I also wanted to autocrop files that were letterboxed. HB has a good autocrop algorithm that runs during its analysis run (-t0 option). The purpose of my batch system is to use the analysis phase just to get the vertical autocrop numbers, then force the -w, -l and crop arguments during the encode.

It looks like the -P argument in my batch encode is ignored due to a bug that jbrjake admits to, which is good because if he hadn't put in that bug, the -l argument would have been ignored instead, and I would have lost control of the encoded dimensions, or at least one of them.
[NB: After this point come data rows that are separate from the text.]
/-- The command is one the outside can send. -/
def Instr.wf : Instr → Bool
  | .read _ _ _ _ _ => true
  | .write _ _ _ _ _ => true
  | .blockReadStart _ _ _ _ _ => true
  | .blockWriteStart _ _ _ _ _ => true
  | .blockWriteSegment _ _ _ _ _ => true
  | .blockReadSegment _ _ _ _ _ => true
  | .blockCancel _ _ _ _ _ => true
  | .blockTransferTimeout _ _ => true
  | .abort _ _ _ _ => true
  | .release _ _ _ _ => true
  | .longopSlice _ _ _ _ => true
  | .longopDequeue _ _ => true
  | .encoderEdge _ _ _ _ => true
  | .encoderIndexEdge _ _ => true
  | .xcheckWindowEnd _ => true
  | .webStill _ _ => true
  | .synthesisedTick _ => true
  | .origin _ _ _ => true
  | .comparePulseEnd _ _ => true
  | .probeEdge _ _ _ => true
  | .probeLatch _ _ => true
  | .emuStep _ _ => true
  | .lineComplete _ _ _ _ => true
  | .lineFrameStart _ _ line => line.ring.bad.all (· == .dropRing)
  | .dataLate _ _ _ => true
  | .laneFrameSent _ _ => true
  | .timePeriodic _ _ => true
  | .tickOverdue _ => true
  | .gateInputAccepted _ _ _ _ => true
  | .gateFault _ _ => true
  | .faultClear _ _ _ => true
  | .statusReceived _ _ _ => true
  | .ctrlAckReceived _ _ _ => true
  | .ctrlDataReceived _ _ _ => true
  | .ctrlRetry _ _ _ => true
  | .idDataReceived _ _ _ => true
  | .idReadRetry _ _ _ => true
  | .faultReceived _ _ _ => true
  | .delayRespReceived _ _ _ => true
  | .timeSyncSend _ _ => true
  | .timeSyncUnanswered _ _ => true
  | .trainReceived _ _ _ _ _ _ => true
  | .laneDetect _ _ => true
  | .eqPresetStep _ _ _ => true
  | .verifyPrbsEnd _ _ _ => true
  | .trainTimeout _ _ => true
  | .autoRetrain _ _ => true
  | .fomMeasure _ _ _ => true
  | .codeErrorLimit _ run => run.groups.length ≤ 1024
  | .commaLoss _ _ => true
  | .badFrameRun _ _ => true
  | .upstreamSilent _ _ => true
  | .statusMissing _ _ => true
  | .retrain _ _ _ _ => true
  | .waveLoad _ _ _ _ => true
  | .regDataRead _ _ _ _ => true
  | .regDataWrite _ _ _ _ => true
  | .arm _ _ _ => true
  | .disarm _ _ _ => true
  | .enqueue _ _ _ _ => true
  | .restart _ _ _ _ => true
  | .load _ _ _ _ => true
  | .edit _ _ _ _ => true
  | .swapLine _ _ _ _ => true
  | .swapCancel _ _ _ _ => true
  | .thresholdLoad _ _ _ _ => true
  | .ringTailDoorbell _ _ _ => true
  | .ringReset _ _ _ => true
  | .ringResume _ _ _ => true
  | .registerWrite _ _ data => data.length == 4
  | .containerStart _ src descs _ => decide (src = .network) || 0 < descs.length
  | .containerTransferDone _ _ => true
  | .completionTimeout _ _ => true
  | .purge _ _ _ => true
  | .openDirect _ _ _ => true
  | .commitDirect _ _ _ => true
  | .reserveBarWrite _ _ data => 0 < data.length
  | .reserveBarRead _ _ len => 0 < len.toNat
  | .bundle _ _ _ => true
  | .bundleUnitStart _ _ => true
  | .egressWrite _ _ descs => descs.length ≤ 4096
  | .csiFrameStart _ _ _ _ => true
  | .csiLongPacket _ _ _ _ pixels _ => 0 < pixels.length
  | .csiFrameEnd _ _ _ _ => true
  | .cameraFrameTimeout _ _ => true
  | .pipelineFrameStart _ => true
  | .pipelineFrameDone _ => true
  | .exposureCommit _ _ _ _ => true
  | .cciTransactionDone _ _ _ => true
  | .cciStretchTimeout _ _ => true
  | .cciRequest _ _ _ _ => true
  | .freeze _ _ _ _ => true
  | .loopReport _ => true
  | .loopUpdate _ _ => true
  | .sweep _ _ _ => true
  | .sweepSlot _ => true
  | .dgatePulse _ _ => true
  | .shotDecide _ _ => true
  | .dgateStuck _ _ => true
  | .lampRefresh _ _ => true
  | .lampLatch _ _ status => status.length ≤ 32
  | .peerActiveChange _ _ => true
  | .arbitrationTimeout _ => true
  | .takeoverLaneSend _ _ => true
  | .heartbeatSend _ _ => true
  | .heartbeatLost _ => true
  | .heartbeatReceived _ _ _ _ _ _ => true
  | .mirrorReceived _ _ _ => true
  | .segmentReceived _ _ _ => true
  | .confirmReceived _ _ _ => true
  | .mirrorTimeout _ => true
  | .pairLinkDownTimeout _ => true
  | .reportReceived _ _ => true
  | .bayStateReceived _ _ _ => true
  | .decisionReceived _ _ _ _ => true
  | .alignReceived _ _ => true
  | .alignSend _ => true
  | .alignPoint _ => true
  | .digestReceived _ _ _ _ => true
  | .relinquishReceived _ _ _ => true
  | .takeoverNoticeReceived _ reign => reign != 0
  | .handoverReceived _ _ => true
  | .yieldedReceived _ => true
  | .resyncDataReceived _ _ => true
  | .handover _ _ _ => true
  | .handoverTakeoverSend _ _ => true
  | .resync _ _ _ => true
  | .declareDegraded _ _ _ => true
  | .netLink _ _ _ => true
  | .ethernetFrameFiltered _ _ frame _ => 14 ≤ frame.length
  | .arpReceived _ _ _ => true
  | .arpRetry _ _ _ => true
  | .arpUnresolved _ _ _ => true
  | .arpAgeExpiry _ _ _ => true
  | .sharedIpArp _ => true
  | .icmpEcho _ _ _ => true
  | .challenge _ _ _ => true
  | .openSession _ _ _ => true
  | .request _ _ _ => true
  | .closeRequest _ _ _ => true
  | .identRead _ _ _ => true
  | .sessionIdleTimeout _ _ => true
  | .nonceExpiry _ _ => true
  | .lockoutEnd _ _ => true
  | .authCountExpiry _ _ => true
  | .closeSession _ _ _ => true
  | .keyWrite _ _ _ => true
  | .mdioRequest _ _ _ _ _ => true
  | .publicationSample _ _ => true
  | .eventPushSend _ => true
  | .frameLaunch _ _ _ => true
  | .launchDropped _ _ _ => true
  | .ptpSyncReceived _ _ => true
  | .deferredStep _ => true
  | .ptpDelayRespReceived _ _ => true
  | .ptpDelayReqReceived _ _ => true
  | .ptpAnnounceReceived _ _ => true
  | .ptpSyncSend _ => true
  | .ptpDelayReqSend _ => true
  | .syncTimeout _ => true
  | .setTime _ _ _ => true
  | .timeSnapshot _ _ => true
  | .provenanceExport _ _ => true
  | .provenanceRewind _ _ _ => true
  | .printRecordWrite _ _ _ => true
  | .hostPortReset _ _ => true
  | .hostLink _ _ _ => true
  | .mbDoorbell _ _ => true
  | .mbStatusRead _ => true
  | .icClaim _ _ _ => true
  | .icComplete _ _ _ => true
  | .icPendClear _ _ _ => true
  | .icVanishedRead _ _ => true
  | .icFaultClear _ _ => true
  | .icModeWrite _ _ => true
  | .coalesceTimeout _ _ => true
  | .crcData _ _ _ => true
  | .crcInit _ _ _ => true
  | .crcCfgWrite _ _ _ => true
  | .crcStatRead _ _ => true
  | .dramReadError _ _ _ offset _ _ => offset % 128 == 0
  | .dramReread _ _ _ => true
  | .dramAlert _ _ _ _ => true
  | .migrationStart _ _ => true
  | .rankMigrated _ _ => true
  | .dramTempPoll _ _ _ => true
  | .dramBandFall _ _ => true
  | .dramRefresh _ _ => true
  | .zqCalibration _ _ => true
  | .dqsTracking _ _ => true
  | .activationTableClear _ _ => true
  | .hammerRefresh _ _ _ _ => true
  | .patrolScrub _ _ _ => true
  | .train _ _ _ => true
  | .scrub _ _ _ => true
  | .migrate _ _ _ => true
  | .clearExclude _ _ _ => true
  | .dieSensorSample _ readings => readings.length == 12
  | .dieSensorSilent _ _ => true
  | .sensorStale _ _ => true
  | .calAnalogue _ _ _ => true
  | .calPhoto _ _ _ => true
  | .calPhotoTimeout _ => true
  | .commit _ _ _ => true
  | .commitClear _ _ _ => true
  | .pfailAssert _ => true
  | .pfailRelease _ => true
  | .porst _ _ => true
  | .resetPin _ => true
  | .resetCmd _ _ _ => true
  | .resetTakeEffect _ => true
  | .watchdogExpiry _ => true
  | .lockstepMismatch _ => true
  | .fatalWarmReset _ => true
  | .supplyFault _ _ _ => true
  | .clockFault _ _ => true
  | .recoveryImageReceived _ _ _ => true
  | .bootComplete _ trained => trained.length == 8
  | .modeRequestIdle _ _ _ => true
  | .modeRequestService _ _ _ => true
  | .modeRequestReady _ _ _ => true
  | .modeRequestPrint _ _ _ => true
  | .printGalleriesWrite _ _ _ => true
  | .headPowerOff _ => true
  | .safeRequest _ _ _ => true
  | .safeClear _ _ _ => true
  | .fwUpdate _ _ _ => true
  | .fwConfirm _ _ _ => true
  | .shutdown _ _ _ => true
  | .selftest _ _ _ => true
  | .selftestEnter _ => true
  | .selftestPhaseEnd _ results => results.length == 13
  | .extest _ => true
  | .idcode _ => true
  | .samplePreload _ _ => true
  | .highz _ => true
  | .clamp _ => true
  | .extestPulse _ => true
  | .extestTrain _ => true
  | .bypass _ _ => true
  | .tapReset _ _ => true
  | .pcieCompletionUnsuccessful _ _ => true
  | .configWrite _ _ _ _ => true
  | .supplyRestored _ _ _ => true
  | .clockRestored _ _ => true
  | .prbsLock _ _ => true
  | .pairLinkTimeSyncReceived _ _ _ _ => true
  | .takeoverTickTimeout _ => true
  | .ptpAnnounceSend _ => true
  | .announceReceiptTimeout _ => true
  | .hostHeartbeatTick _ => true
  | .csiPacketDiscarded _ _ _ => true
  | .malformedMessage _ _ _ => true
Keep us posted on what you come up with!


----------



## AudioNutz (Nov 10, 2008)

I have a question for those that are using "HandBrake" to encode. What is the advantage over ffmpeg? I've been fooling around with it and I've seen the issues with the video being too tall when using the "Out of the Box" encoding profile for "iPod".

I've discovered the way to correct this is by using the "-l 240 -w 320" argument to coerce the video to the correct size/aspect ratio, BUT... If I use that coersion, it doubles the encode time.
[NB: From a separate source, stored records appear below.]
/-! The redundant pair -/

/-- Control (R278, R288-R290). A change of PEER_ACTIVE_N is taken; its fall lets the STANDBY take over, and a SYNCING, STALE
or DEGRADED unit only raises an event. Unit B of a pair enters ACTIVE after ARBITRATION_WAIT and
trains its lanes. A gallery's lane goes back to RUN at
the takeover's line while the lane is still in SHADOW. A takeover whose tick has not come within 1 ms plans its lines anew.

A handover (R291): a STANDBY takes M_h and confirms it; another role refuses it; YIELDED gives the old active's last lines
up; each lane in SHADOW is taken over at its gallery's line, in the next reign. -/
def Obligations.ControlRoles : Prop :=
  (∀ (dt : Nat) (asserted : Bool) (l : Fin 32) (s : State),
    let u := advance dt s
    let p := { u with pair := { u.pair with peerActive := asserted } }
    (u.pair.peerActive = asserted → Does (.peerActiveChange dt asserted) s u) ∧
    (u.pair.peerActive = true → asserted = false →
      (u.pair.role = .standby → u.pair.hand = none → Does (.peerActiveChange dt asserted) s (takeOver p)) ∧
      (u.pair.role = .syncing ∨ u.pair.role = .stale ∨ u.pair.role = .degraded →
        Does (.peerActiveChange dt asserted) s (raise 0x0C08 0 (le 1 u.pair.role.code) p)) ∧
      (u.pair.role = .active → Does (.peerActiveChange dt asserted) s p)) ∧
    (u.pair.peerActive = false → asserted = true →
      (u.pair.role = .arbitrating → Does (.peerActiveChange dt asserted) s (enterSyncing p)) ∧
      (u.pair.role = .active → u.pair.hand = none → u.pair.activeN = true → Does (.peerActiveChange dt asserted) s (contend p))) ∧
    (u.pair.role = .arbitrating → u.pair.peerActive = false → u.pair.arbitrateAt + msCk (u.val 0x1200 9) ≤ u.clk.core →
      Does (.arbitrationTimeout dt) s (trainShadow (fun _ => true) (enterActive u))) ∧
    (∀ g t, u.pair.takes.find? (fun q => q.1 == l.val / 4) = some (g, t) → u.pair.role = .active → bitOf t.lanes (l.val % 4) = true →
      t.due ≤ u.now →
      let v := if (u.lane l.val).train.state == .shadow then takeLane l.val t.n1 u else u
      Does (.takeoverLaneSend dt l) s (finishTakes { v with pair := { v.pair with
        takes := tset v.pair.takes (l.val / 4) { t with lanes := setBit t.lanes (l.val % 4) false } } })) ∧
    (u.pair.role = .active → u.pair.takeAt + usT 1000 ≤ u.now → u.lc.lastTickAt < u.pair.takeAt →
      Does (.takeoverTickTimeout dt) s { u with pair := { u.pair with takes := u.pair.takes.map (fun q =>
        (q.1, { u.planTake q.1 u.now 0 false with lanes := q.2.lanes, held := q.2.held })) } })) ∧
  (∀ (dt : Nat) (mh : BitVec 32) (l : Fin 32) (h : HandPlan) (s : State),
    let u := advance dt s
    (u.linkState ≠ 0 → u.pair.role = .standby →
      Does (.handoverReceived dt mh) s (emit (.pair (.confirm mh.toNat 0)) { u with pair := { u.pair with
        relinquished := none
        hand := some { mh := mh.toNat, ny := (List.range 8).map (fun g => (g, u.lastOldLine g mh.toNat)), taking := true, lanesDone := 0
                       confirmed := false, yieldedAt := none, slot := 0 } } })) ∧
    (u.linkState ≠ 0 → u.pair.role ≠ .standby →
      Does (.handoverReceived dt mh) s (emit (.pair (.confirm mh.toNat 0xAB0C0002)) u)) ∧
    (u.linkState ≠ 0 → u.pair.hand = some h → h.taking = true →
      Does (.yieldedReceived dt) s { u with pair := { u.pair with hand := some { h with yieldedAt := some u.now } } }) ∧
    (u.pair.hand = some h → h.taking = true → (u.lane l.val).peerRun = true → (u.lane l.val).train.state = .shadow →
      u.handDue h (l.val / 4) = true →
      Does (.handoverTakeoverSend dt l) s (closeHand (takeLane l.val ((u.handLine h (l.val / 4) + u.step (l.val / 4)) % 4294967296)
        { u with pair := { u.pair with
            reign := u.newReign, hand := some { h with confirmed := true, lanesDone := setBit h.lanesDone l.val true } } }))))

/-- Heartbeats (R279, R281): one on a lane in RUN every 10 µs tells role, reign, mode, LAST_TICK and the last sequence
confirmed; 30 µs without one raises HEARTBEAT_LOST, once; one received is taken whole; PEER_LINK_TIMEOUT with the link down makes a
standby STALE with cause 1. A peer that resynchronises and shows that no image has reached it gets it again after MIRROR_TIMEOUT
(the model's choice, log entry 67). -/
def Obligations.Heartbeats : Prop :=
  ∀ (dt : Nat) (i : Fin 2) (role mode : Byte) (reign : BitVec 16) (tick confirmed : BitVec 32) (s : State),
    let u := advance dt s
    let x := u.lane (32 + i.val)
    (u.running (32 + i.val) = true → x.beatAt + usCk 10 ≤ u.clk.core →
      Does (.heartbeatSend dt i) s (emit (.pair (.heartbeat i.val u.pair.role.code u.pair.reign u.sys.mode.code u.lc.lastTick
        u.pair.confirmed)) (setLane (32 + i.val) { x with beatAt := u.clk.core } u))) ∧
    (u.pair.peerRole ≠ 0xFF → u.pair.heartbeatLost = false → u.pair.heartbeatAt + usCk 30 ≤ u.clk.core →
      Does (.heartbeatLost dt) s (raise 0x0C03 0 [BitVec.ofNat 8 u.pair.role.code, BitVec.ofNat 8 u.linkState]
        { u with pair := { u.pair with heartbeatLost := true } })) ∧
    (u.linkState ≠ 0 → u.pair.role = .active → u.pair.peerRole = role.toNat → role.toNat ≠ 2 →
      let v := { u with pair := { u.pair with
        peerReign := reign.toNat, peerMode := mode.toNat, peerTick := tick.toNat, peerConfirmed := confirmed.toNat
        heartbeatAt := u.clk.core, heartbeatLost := false } }
      Does (.heartbeatReceived dt role reign mode tick confirmed) s
        (if (role.toNat = 3 ∨ role.toNat = 5) ∧ v.imageDue = true then sendImage v else v)) ∧
    (u.linkState ≠ 0 → u.pair.role = .standby → u.pair.hand = none → role.toNat = 2 →
      Does (.heartbeatReceived dt role reign mode tick confirmed) s { u with pair := { u.pair with
        peerRole := 2, peerReign := reign.toNat, peerMode := mode.toNat, peerTick := tick.toNat, peerConfirmed := confirmed.toNat
        heartbeatAt := u.clk.core, heartbeatLost := false, reign := reign.toNat, relinquished := none } }) ∧
    (∀ t, u.pair.downAt = some t → t + msCk (u.val 0x1200 8) ≤ u.clk.core →
      Does (.pairLinkDownTimeout dt) s (becomeStale 1 u))

/-- Mirroring (R280, R281, R283, R293, R327). A mirrored write in sequence is served as the active served it; one out of sequence makes the standby
STALE with cause 0. A mirrored step in sequence moves this unit's clock by the same amount to the same epoch, once. A segment in sequence is taken; a confirmation releases the write held for it; MIRROR_TIMEOUT makes the peer
stale, with cause 3, and releases what is held. Image data is taken only while RESYNC runs, by a unit that is SYNCING or STALE. -/
def Obligations.Mirroring : Prop :=
  ∀ (dt : Nat) (seq result : BitVec 32) (body : MirrorBody) (mailbox : Bool) (index : BitVec 16) (sub : Byte) (data : Bytes) (amount : Int)
    (epoch : Fin 16) (part : SegmentPart) (item : ResyncItem) (s : State),
    let u := advance dt s
    let next := { u with pair := { u.pair with mirrorNext := some (wrapAdd 32 seq.toNat 1) } }
    (u.linkState ≠ 0 → u.pair.mirrorNext = some seq.toNat →
      ((index.toNat = 0x1100 ∧ sub.toNat = 7) = False →
        Does (.mirrorReceived dt seq (.write mailbox index sub data)) s (serveNow ⟨.peer seq.toNat, 2, index.toNat, sub.toNat,
          next.converted index.toNat sub.toNat data⟩ next)) ∧
      Does (.mirrorReceived dt seq (.step amount epoch)) s
        (confirm seq.toNat 0 (if next.clk.epoch = epoch.val then next else stepTo amount epoch.val next))) ∧
    (u.linkState ≠ 0 → ∀ m, u.pair.mirrorNext = some m → m ≠ seq.toNat →
      Does (.mirrorReceived dt seq body) s (becomeStale 0 u) ∧ Does (.segmentReceived dt seq part) s (becomeStale 0 u)) ∧
    (u.linkState ≠ 0 → u.pair.mirrorNext = some seq.toNat →
      Does (.segmentReceived dt seq part) s (match part with
        | .container bs => takeMirrored seq.toNat bs next
        | .direct id o bs last => if last then directEnds seq.toNat id.toNat next else directWrite id.toNat o bs next)) ∧
    (u.linkState = 0 → Does (.mirrorReceived dt seq body) s u ∧ Does (.confirmReceived dt seq result) s u) ∧
    (let v := { u with pair := { u.pair with peerConfirmed := seq.toNat } }
     u.linkState ≠ 0 → ∀ t since, u.cat.mirror = some (seq.toNat, t, since) →
      Does (.confirmReceived dt seq result) s (confirmWrite t result.toNat v)) ∧
    (u.mirrorLate = true → u.cat.mirror = none →
      Does (.mirrorTimeout dt) s (releaseDirects (releaseFlights
        (raise 0x0C05 0 (le 1 3) { u with pair := { u.pair with peerStale := true } })))) ∧
    (u.mirrorLate = false → Does (.mirrorTimeout dt) s u) ∧
    (u.linkState ≠ 0 → u.pair.role = .syncing ∨ u.pair.role = .stale → (u.opOf 0x1200 11).isSome = true →
      Does (.resyncDataReceived dt item) s (takeItem item u))

/-- What the active sends its standby (R280, R283, R285, R287, R289): reports wait for the loop; bay state is taken by a unit not in control, and
a decision and a digest by a STANDBY; RELINQUISH is kept for the takeover; a notice of a later reign makes an ACTIVE give up with
cause 8.

Alignment and time on the pair link (R284): the active names an instant at least 1 ms ahead and both units take
their values at it; a follower of the active's time answers each TIME_SYNC, and one with a delay sets its clock. -/
def Obligations.StandbyState : Prop :=
  (∀ (dt : Nat) (report : Bytes) (b : Fin 512) (st : BayState) (q : Fin 64) (inst line crc : BitVec 32) (starved : Bool) (g : Fin 8)
    (cause : Byte) (lines : List (BitVec 32)) (reign : BitVec 16) (s : State),
    let u := advance dt s
    u.linkState ≠ 0 →
    Does (.reportReceived dt report) s
      { u with reports := u.reports ++ [⟨if u.inControl then report else reportMoved u.pair.delta report, false, []⟩] } ∧
    (u.inControl = false → Does (.bayStateReceived dt b st) s (takeBay b.val st u)) ∧
    (u.inControl = true → Does (.bayStateReceived dt b st) s u) ∧
    (u.pair.role = .standby → starved = false →
      Does (.decisionReceived dt q inst starved) s
        (setQueue q.val { u.queue q.val with decided := tset (u.queue q.val).decided inst.toNat false } u)) ∧
    (u.pair.role = .standby → (u.gal g.val).find line.toNat = none →
      Does (.digestReceived dt g line crc) s { u with pair := { u.pair with
        digests := ⟨g.val, line.toNat, crc.toNat⟩ :: u.pair.digests.filter (fun d => !(d.gal == g.val && d.line == line.toNat)) } }) ∧
    Does (.relinquishReceived dt cause lines) s
      { u with pair := { u.pair with relinquished := some (cause.toNat, lines.map (·.toNat)) } } ∧
    (u.pair.role = .active → 0 < sgn 16 (usg 16 ((reign.toNat : Int) - u.pair.reign)) →
      Does (.takeoverNoticeReceived dt reign) s (giveUp 8 u)) ∧
    (u.pair.role ≠ .active → Does (.takeoverNoticeReceived dt reign) s u)) ∧
  (∀ (dt ta t1 : Nat) (d : Nat) (epoch : Fin 16) (v : AlignValues) (s : State),
    let u := advance dt s
    (u.linkState ≠ 0 → u.followsTime = true →
      Does (.alignReceived dt ⟨ta, none⟩) s { u with pair := { u.pair with alignDue := some ta } } ∧
      Does (.alignReceived dt ⟨ta, some v⟩) s (takeAlign ta v (doAlignPoint u)) ∧
      Does (.pairLinkTimeSyncReceived dt t1 none epoch) s (emit (.pair (.delayResp u.now u.now)) u) ∧
      Does (.pairLinkTimeSyncReceived dt t1 (some d) epoch) s
        (takeOffset ((u.now : Int) - t1 - d) epoch.val (emit (.pair (.delayResp u.now u.now)) u))) ∧
    (u.linkState = 0 ∨ u.followsTime = false →
      Does (.alignReceived dt ⟨ta, none⟩) s u ∧ Does (.pairLinkTimeSyncReceived dt t1 none epoch) s u) ∧
    (u.alignNow = true →
      let at' := u.now + usT 1000 + (Config.freeValue u.free).toNat
      Does (.alignSend dt) s
        (emit (.pair (.align ⟨at', none⟩)) (draw { u with pair := { u.pair with alignAt := some u.clk.core, alignDue := some at' } }))) ∧
    (u.alignNow = false → Does (.alignSend dt) s u) ∧
    (let k := u.clk.core - ((u.now - ta) * 6 + 327679) / 327680
     u.pair.alignDue = some ta → ta ≤ u.now → k + u.encCfg 0 2 + 2 ≤ u.clk.core → u.pair.role ≠ .active →
      Does (.alignPoint dt) s
        (draw { u with pair := { u.pair with alignDue := none, alignSnap := some (ta, u.alignValues k), alignHeld := none } })))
I can encode a show in half the time it took to record the show on TiVo with ffmpeg. For example a 30min show takes 15min to encode for iPod. With Handbrake, a 30min show takes 26-30min to encode, even after the commercials have been cut.


----------



## txporter (Sep 18, 2006)

I use it only to convert DVDs to video with hardsubs. I do not ever need to crop video or change resolutions, so I haven't had to deal with that. It is by far the easiest program to use to mass convert DVDs to h.264 with hardsubs. For converting Tivo video to h.264, I have been using XVID4PSP because I can burn in CC with it. If I had an easy way to burn-in CC with ffmpeg, I would be happy to use it. 

Jason


----------